/-! ### onOutput -/

@[simp] theorem State.onOutput_lcu (s : State) (i : OutputId) (f : Output → Output) : (s.onOutput i f).lcu = s.lcu := rfl
@[simp] theorem State.onOutput_map (s : State) (i : OutputId) (f : Output → Output) : (s.onOutput i f).map = s.map := rfl
@[simp] theorem State.onOutput_obk (s : State) (i : OutputId) (f : Output → Output) : (s.onOutput i f).obk = s.obk := rfl
@[simp] theorem State.onOutput_spc (s : State) (i : OutputId) (f : Output → Output) : (s.onOutput i f).spc = s.spc := rfl
@[simp] theorem State.onOutput_bnd (s : State) (i : OutputId) (f : Output → Output) : (s.onOutput i f).bnd = s.bnd := rfl
@[simp] theorem State.onOutput_dec (s : State) (i : OutputId) (f : Output → Output) : (s.onOutput i f).dec = s.dec := rfl
@[simp] theorem State.onOutput_stk (s : State) (i : OutputId) (f : Output → Output) : (s.onOutput i f).stk = s.stk := rfl
@[simp] theorem State.onOutput_lsv (s : State) (i : OutputId) (f : Output → Output) : (s.onOutput i f).lsv = s.lsv := rfl
@[simp] theorem State.onOutput_lnk (s : State) (i : OutputId) (f : Output → Output) : (s.onOutput i f).lnk = s.lnk := rfl
@[simp] theorem State.onOutput_held (s : State) (i : OutputId) (f : Output → Output) : (s.onOutput i f).held = s.held := rfl
@[simp] theorem State.onOutput_fresh (s : State) (i : OutputId) (f : Output → Output) : (s.onOutput i f).fresh = s.fresh := rfl
@[simp] theorem State.onOutput_pending (s : State) (i : OutputId) (f : Output → Output) : (s.onOutput i f).pending = s.pending := rfl
@[simp] theorem State.onOutput_genFreq (s : State) (i : OutputId) (f : Output → Output) : (s.onOutput i f).dst.genFreq = s.dst.genFreq := rfl
@[simp] theorem State.onOutput_supply (s : State) (i : OutputId) (f : Output → Output) : (s.onOutput i f).dst.supply = s.dst.supply := rfl
@[simp] theorem State.onOutput_warning (s : State) (i : OutputId) (f : Output → Output) : (s.onOutput i f).dst.warning = s.dst.warning := rfl
@[simp] theorem State.onOutput_thermal (s : State) (i : OutputId) (f : Output → Output) : (s.onOutput i f).dst.thermal = s.dst.thermal := rfl
@[simp] theorem State.onOutput_inputs (s : State) (i : OutputId) (f : Output → Output) : (s.onOutput i f).dst.inputs = s.dst.inputs := rfl
@[simp] theorem State.onOutput_self (s : State) (i : OutputId) (f : Output → Output) : (s.onOutput i f).output i = f (s.output i) :=
  getElem_modifyAt_self _ _ _
theorem State.onOutput_ne (s : State) (i : OutputId) (f : Output → Output) {j : OutputId} (h : j ≠ i) : (s.onOutput i f).output j = s.output j :=
  getElem_modifyAt_ne _ _ h

/-! ### onInput -/

@[simp] theorem State.onInput_lcu (s : State) (i : InputId) (f : FaultInput → FaultInput) : (s.onInput i f).lcu = s.lcu := rfl
@[simp] theorem State.onInput_map (s : State) (i : InputId) (f : FaultInput → FaultInput) : (s.onInput i f).map = s.map := rfl
@[simp] theorem State.onInput_obk (s : State) (i : InputId) (f : FaultInput → FaultInput) : (s.onInput i f).obk = s.obk := rfl
@[simp] theorem State.onInput_spc (s : State) (i : InputId) (f : FaultInput → FaultInput) : (s.onInput i f).spc = s.spc := rfl
@[simp] theorem State.onInput_bnd (s : State) (i : InputId) (f : FaultInput → FaultInput) : (s.onInput i f).bnd = s.bnd := rfl
@[simp] theorem State.onInput_dec (s : State) (i : InputId) (f : FaultInput → FaultInput) : (s.onInput i f).dec = s.dec := rfl
@[simp] theorem State.onInput_stk (s : State) (i : InputId) (f : FaultInput → FaultInput) : (s.onInput i f).stk = s.stk := rfl
@[simp] theorem State.onInput_lsv (s : State) (i : InputId) (f : FaultInput → FaultInput) : (s.onInput i f).lsv = s.lsv := rfl
@[simp] theorem State.onInput_lnk (s : State) (i : InputId) (f : FaultInput → FaultInput) : (s.onInput i f).lnk = s.lnk := rfl
@[simp] theorem State.onInput_held (s : State) (i : InputId) (f : FaultInput → FaultInput) : (s.onInput i f).held = s.held := rfl
@[simp] theorem State.onInput_fresh (s : State) (i : InputId) (f : FaultInput → FaultInput) : (s.onInput i f).fresh = s.fresh := rfl
@[simp] theorem State.onInput_pending (s : State) (i : InputId) (f : FaultInput → FaultInput) : (s.onInput i f).pending = s.pending := rfl
@[simp] theorem State.onInput_outputs (s : State) (i : InputId) (f : FaultInput → FaultInput) : (s.onInput i f).dst.outputs = s.dst.outputs := rfl
@[simp] theorem State.onInput_genFreq (s : State) (i : InputId) (f : FaultInput → FaultInput) : (s.onInput i f).dst.genFreq = s.dst.genFreq := rfl
@[simp] theorem State.onInput_supply (s : State) (i : InputId) (f : FaultInput → FaultInput) : (s.onInput i f).dst.supply = s.dst.supply := rfl
@[simp] theorem State.onInput_warning (s : State) (i : InputId) (f : FaultInput → FaultInput) : (s.onInput i f).dst.warning = s.dst.warning := rfl
@[simp] theorem State.onInput_thermal (s : State) (i : InputId) (f : FaultInput → FaultInput) : (s.onInput i f).dst.thermal = s.dst.thermal := rfl
@[simp] theorem State.onInput_self (s : State) (i : InputId) (f : FaultInput → FaultInput) : (s.onInput i f).input i = f (s.input i) :=
  getElem_modifyAt_self _ _ _
theorem State.onInput_ne (s : State) (i : InputId) (f : FaultInput → FaultInput) {j : InputId} (h : j ≠ i) : (s.onInput i f).input j = s.input j :=
  getElem_modifyAt_ne _ _ h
****
→ Task to complete: Among the entries above, copy exactly only the lines starting with the one containing "(s.onOutput i f).spc = s.spc := rfl" and going through the one containing "(s.onOutput i f).held = s.held := rfl", both ends included.

→ Task solution:
@[simp] theorem State.onOutput_spc (s : State) (i : OutputId) (f : Output → Output) : (s.onOutput i f).spc = s.spc := rfl
@[simp] theorem State.onOutput_bnd (s : State) (i : OutputId) (f : Output → Output) : (s.onOutput i f).bnd = s.bnd := rfl
@[simp] theorem State.onOutput_dec (s : State) (i : OutputId) (f : Output → Output) : (s.onOutput i f).dec = s.dec := rfl
@[simp] theorem State.onOutput_stk (s : State) (i : OutputId) (f : Output → Output) : (s.onOutput i f).stk = s.stk := rfl
@[simp] theorem State.onOutput_lsv (s : State) (i : OutputId) (f : Output → Output) : (s.onOutput i f).lsv = s.lsv := rfl
@[simp] theorem State.onOutput_lnk (s : State) (i : OutputId) (f : Output → Output) : (s.onOutput i f).lnk = s.lnk := rfl
@[simp] theorem State.onOutput_held (s : State) (i : OutputId) (f : Output → Output) : (s.onOutput i f).held = s.held := rfl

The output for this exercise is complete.